• [Problem to work on] Lines holding the string "length": copy each one from the listing below.

__________

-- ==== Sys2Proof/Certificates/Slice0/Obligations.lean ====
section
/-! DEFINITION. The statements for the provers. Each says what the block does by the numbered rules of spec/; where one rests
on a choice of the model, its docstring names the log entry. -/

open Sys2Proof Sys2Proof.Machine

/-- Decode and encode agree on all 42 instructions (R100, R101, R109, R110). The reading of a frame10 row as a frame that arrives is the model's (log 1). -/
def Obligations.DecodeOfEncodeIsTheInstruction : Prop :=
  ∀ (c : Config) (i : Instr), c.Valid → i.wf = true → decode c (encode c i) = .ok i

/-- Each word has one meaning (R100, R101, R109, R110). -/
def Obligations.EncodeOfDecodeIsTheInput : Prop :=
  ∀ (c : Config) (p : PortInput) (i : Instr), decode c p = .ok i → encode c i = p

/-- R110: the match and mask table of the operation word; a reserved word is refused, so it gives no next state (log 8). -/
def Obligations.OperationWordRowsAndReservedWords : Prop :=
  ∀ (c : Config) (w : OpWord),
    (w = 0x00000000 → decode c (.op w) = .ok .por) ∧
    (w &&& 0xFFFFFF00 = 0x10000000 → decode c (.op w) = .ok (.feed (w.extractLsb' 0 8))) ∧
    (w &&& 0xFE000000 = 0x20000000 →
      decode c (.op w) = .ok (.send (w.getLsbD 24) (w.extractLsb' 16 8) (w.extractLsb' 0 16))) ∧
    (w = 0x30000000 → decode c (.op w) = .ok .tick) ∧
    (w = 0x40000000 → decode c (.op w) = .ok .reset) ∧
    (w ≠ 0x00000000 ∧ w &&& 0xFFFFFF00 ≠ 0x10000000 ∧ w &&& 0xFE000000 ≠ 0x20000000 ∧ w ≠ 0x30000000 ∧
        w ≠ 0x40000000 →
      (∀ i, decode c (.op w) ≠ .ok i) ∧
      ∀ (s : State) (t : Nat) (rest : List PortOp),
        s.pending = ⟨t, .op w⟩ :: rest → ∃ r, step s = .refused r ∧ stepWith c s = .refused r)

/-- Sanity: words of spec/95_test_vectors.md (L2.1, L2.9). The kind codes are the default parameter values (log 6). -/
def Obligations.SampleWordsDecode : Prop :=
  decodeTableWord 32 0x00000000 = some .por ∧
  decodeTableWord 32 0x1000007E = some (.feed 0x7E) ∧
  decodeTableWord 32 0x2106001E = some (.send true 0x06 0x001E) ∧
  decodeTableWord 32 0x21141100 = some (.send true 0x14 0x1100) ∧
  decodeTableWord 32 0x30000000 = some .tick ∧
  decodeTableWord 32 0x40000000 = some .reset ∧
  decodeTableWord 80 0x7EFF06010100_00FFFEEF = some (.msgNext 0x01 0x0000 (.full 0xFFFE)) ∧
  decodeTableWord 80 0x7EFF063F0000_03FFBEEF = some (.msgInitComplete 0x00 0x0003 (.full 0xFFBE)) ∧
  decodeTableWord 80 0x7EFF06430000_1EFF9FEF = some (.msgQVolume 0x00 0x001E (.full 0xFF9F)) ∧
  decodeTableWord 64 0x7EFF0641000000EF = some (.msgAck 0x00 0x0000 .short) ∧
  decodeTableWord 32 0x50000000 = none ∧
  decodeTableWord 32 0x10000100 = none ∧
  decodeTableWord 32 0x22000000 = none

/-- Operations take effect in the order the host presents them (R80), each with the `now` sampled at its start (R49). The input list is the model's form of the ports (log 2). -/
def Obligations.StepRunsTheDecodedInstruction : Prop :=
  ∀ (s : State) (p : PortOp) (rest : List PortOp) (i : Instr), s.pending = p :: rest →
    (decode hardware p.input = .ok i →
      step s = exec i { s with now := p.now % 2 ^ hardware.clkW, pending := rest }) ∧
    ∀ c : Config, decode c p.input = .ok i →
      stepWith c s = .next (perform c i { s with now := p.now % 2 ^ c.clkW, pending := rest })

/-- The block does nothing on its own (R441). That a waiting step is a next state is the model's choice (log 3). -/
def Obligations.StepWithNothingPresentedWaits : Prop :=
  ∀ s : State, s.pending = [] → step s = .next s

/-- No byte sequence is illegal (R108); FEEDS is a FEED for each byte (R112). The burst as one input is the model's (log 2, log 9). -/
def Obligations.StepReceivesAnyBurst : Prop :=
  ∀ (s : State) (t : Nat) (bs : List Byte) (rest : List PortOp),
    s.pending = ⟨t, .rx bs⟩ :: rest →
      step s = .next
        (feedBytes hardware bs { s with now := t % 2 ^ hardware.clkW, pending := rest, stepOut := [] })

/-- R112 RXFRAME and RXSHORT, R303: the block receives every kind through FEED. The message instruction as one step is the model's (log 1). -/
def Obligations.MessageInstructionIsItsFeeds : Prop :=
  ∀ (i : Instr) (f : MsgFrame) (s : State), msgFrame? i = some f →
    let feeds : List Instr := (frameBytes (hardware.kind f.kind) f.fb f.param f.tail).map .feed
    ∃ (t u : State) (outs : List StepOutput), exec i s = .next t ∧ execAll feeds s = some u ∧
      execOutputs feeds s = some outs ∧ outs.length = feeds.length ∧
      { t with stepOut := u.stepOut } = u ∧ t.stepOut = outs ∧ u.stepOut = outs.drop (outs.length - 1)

__________

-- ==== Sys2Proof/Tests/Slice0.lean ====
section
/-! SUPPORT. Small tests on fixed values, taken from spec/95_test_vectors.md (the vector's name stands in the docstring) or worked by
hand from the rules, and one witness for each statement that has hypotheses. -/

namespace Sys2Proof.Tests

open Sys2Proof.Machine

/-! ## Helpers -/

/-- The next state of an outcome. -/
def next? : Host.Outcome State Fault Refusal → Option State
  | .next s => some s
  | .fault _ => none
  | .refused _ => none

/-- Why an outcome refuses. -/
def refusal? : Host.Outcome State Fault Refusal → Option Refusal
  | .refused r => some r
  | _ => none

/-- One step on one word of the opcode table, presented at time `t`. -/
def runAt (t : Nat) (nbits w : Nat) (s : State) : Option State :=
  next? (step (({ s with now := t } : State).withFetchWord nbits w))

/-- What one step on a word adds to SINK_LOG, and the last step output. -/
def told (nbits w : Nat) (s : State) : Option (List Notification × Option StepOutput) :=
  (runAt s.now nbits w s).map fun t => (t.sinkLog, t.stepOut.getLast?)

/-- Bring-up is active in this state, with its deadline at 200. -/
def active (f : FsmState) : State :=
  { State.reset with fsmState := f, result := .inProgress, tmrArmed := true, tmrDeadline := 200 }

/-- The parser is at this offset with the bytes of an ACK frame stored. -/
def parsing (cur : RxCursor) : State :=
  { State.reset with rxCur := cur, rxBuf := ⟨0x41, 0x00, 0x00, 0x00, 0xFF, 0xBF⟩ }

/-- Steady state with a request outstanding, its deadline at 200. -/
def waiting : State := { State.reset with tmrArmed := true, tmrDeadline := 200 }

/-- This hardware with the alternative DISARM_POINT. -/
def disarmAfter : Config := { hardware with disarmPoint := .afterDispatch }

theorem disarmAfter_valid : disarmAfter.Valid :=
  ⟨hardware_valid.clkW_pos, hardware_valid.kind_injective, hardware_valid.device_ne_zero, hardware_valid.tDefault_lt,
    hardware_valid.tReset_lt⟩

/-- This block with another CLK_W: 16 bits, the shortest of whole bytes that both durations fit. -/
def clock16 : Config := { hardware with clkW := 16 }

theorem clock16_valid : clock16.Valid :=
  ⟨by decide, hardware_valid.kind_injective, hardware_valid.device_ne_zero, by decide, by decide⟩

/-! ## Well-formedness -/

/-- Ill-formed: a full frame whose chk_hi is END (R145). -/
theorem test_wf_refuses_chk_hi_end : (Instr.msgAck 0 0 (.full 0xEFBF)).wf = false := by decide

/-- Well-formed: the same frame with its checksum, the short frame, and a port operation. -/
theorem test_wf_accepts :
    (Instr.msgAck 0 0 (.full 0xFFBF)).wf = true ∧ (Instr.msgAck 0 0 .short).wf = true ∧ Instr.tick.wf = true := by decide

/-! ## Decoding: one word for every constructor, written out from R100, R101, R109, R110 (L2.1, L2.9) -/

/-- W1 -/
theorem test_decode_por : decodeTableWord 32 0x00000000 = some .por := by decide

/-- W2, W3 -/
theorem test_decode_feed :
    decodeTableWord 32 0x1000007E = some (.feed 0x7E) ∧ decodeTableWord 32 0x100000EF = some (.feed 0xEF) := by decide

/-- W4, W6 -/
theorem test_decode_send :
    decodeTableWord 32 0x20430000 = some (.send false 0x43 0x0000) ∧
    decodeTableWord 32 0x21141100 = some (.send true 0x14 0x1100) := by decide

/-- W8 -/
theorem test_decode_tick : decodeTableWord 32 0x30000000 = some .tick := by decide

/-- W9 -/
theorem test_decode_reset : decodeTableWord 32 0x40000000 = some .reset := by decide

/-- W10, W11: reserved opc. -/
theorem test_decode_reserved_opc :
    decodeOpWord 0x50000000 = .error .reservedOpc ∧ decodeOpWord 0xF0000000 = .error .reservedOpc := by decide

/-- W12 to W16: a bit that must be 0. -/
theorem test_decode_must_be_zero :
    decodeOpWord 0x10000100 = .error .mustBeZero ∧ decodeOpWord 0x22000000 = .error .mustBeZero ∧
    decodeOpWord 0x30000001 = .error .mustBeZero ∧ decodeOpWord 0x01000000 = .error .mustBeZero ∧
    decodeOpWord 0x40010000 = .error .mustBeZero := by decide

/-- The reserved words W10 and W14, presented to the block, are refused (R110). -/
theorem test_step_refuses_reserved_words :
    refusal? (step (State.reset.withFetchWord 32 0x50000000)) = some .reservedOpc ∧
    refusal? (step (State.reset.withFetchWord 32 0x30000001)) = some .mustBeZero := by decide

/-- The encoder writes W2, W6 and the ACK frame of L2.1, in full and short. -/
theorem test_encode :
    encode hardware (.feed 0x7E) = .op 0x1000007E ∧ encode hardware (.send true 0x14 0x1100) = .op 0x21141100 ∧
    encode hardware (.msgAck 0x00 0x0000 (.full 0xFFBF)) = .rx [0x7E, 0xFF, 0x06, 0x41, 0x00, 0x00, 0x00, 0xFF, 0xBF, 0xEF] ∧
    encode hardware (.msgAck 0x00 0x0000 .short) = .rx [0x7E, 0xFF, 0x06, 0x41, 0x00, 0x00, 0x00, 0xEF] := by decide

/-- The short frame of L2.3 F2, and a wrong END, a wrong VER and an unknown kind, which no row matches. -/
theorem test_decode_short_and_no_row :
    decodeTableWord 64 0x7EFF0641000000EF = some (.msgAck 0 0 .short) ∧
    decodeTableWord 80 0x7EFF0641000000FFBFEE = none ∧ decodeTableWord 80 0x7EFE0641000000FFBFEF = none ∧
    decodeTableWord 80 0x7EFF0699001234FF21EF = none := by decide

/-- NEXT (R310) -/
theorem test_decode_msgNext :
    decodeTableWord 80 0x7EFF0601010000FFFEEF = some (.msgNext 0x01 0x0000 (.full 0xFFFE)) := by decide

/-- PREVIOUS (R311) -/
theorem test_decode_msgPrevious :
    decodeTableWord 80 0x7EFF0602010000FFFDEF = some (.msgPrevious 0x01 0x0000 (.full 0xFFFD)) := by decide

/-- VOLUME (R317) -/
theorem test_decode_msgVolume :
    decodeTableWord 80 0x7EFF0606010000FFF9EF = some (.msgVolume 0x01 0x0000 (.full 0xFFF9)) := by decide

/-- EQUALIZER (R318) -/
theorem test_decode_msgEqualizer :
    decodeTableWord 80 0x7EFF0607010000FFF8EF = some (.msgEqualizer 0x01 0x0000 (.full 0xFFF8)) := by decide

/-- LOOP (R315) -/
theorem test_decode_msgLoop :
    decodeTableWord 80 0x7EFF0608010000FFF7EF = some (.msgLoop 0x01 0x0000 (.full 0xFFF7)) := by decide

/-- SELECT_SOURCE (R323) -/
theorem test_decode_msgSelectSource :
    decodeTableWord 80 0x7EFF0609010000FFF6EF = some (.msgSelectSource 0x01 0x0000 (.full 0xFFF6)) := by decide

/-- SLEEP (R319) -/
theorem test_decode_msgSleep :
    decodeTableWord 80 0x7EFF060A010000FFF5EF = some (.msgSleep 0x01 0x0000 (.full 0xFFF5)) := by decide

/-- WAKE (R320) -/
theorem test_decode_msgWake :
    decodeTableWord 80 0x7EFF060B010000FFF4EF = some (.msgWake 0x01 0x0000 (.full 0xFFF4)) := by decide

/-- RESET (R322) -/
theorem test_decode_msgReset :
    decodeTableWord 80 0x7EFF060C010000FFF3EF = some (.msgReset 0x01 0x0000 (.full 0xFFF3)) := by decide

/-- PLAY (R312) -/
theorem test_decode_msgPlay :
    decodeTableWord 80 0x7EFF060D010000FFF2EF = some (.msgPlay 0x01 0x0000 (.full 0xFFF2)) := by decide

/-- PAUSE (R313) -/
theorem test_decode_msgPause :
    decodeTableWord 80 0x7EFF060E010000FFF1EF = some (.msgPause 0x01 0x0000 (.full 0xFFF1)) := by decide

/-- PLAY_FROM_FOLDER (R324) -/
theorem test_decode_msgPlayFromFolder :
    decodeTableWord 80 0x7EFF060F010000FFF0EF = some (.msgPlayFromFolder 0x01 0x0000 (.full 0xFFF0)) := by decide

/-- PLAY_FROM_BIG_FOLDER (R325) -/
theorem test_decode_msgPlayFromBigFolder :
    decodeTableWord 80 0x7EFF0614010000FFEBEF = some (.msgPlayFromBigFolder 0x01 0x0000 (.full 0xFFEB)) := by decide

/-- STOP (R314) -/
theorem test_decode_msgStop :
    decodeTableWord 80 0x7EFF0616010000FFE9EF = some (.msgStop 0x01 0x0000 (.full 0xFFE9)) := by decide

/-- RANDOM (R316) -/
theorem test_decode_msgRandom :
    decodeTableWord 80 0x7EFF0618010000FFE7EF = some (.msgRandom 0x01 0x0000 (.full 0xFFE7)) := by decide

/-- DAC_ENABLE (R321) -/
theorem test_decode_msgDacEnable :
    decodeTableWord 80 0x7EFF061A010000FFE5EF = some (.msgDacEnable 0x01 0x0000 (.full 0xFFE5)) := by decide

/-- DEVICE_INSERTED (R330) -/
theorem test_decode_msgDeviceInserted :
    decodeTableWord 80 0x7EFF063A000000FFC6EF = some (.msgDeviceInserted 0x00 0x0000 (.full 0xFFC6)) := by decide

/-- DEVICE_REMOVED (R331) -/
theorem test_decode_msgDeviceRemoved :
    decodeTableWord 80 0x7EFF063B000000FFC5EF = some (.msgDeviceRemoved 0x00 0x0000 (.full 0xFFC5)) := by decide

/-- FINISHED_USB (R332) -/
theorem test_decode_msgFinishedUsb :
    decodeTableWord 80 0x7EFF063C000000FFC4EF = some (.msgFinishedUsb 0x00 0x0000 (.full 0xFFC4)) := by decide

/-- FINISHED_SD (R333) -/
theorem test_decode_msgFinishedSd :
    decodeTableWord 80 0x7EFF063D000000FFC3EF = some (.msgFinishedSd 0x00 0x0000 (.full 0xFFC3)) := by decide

__________

• [Expected answer]
      execOutputs feeds s = some outs ∧ outs.length = feeds.length ∧
      { t with stepOut := u.stepOut } = u ∧ t.stepOut = outs ∧ u.stepOut = outs.drop (outs.length - 1)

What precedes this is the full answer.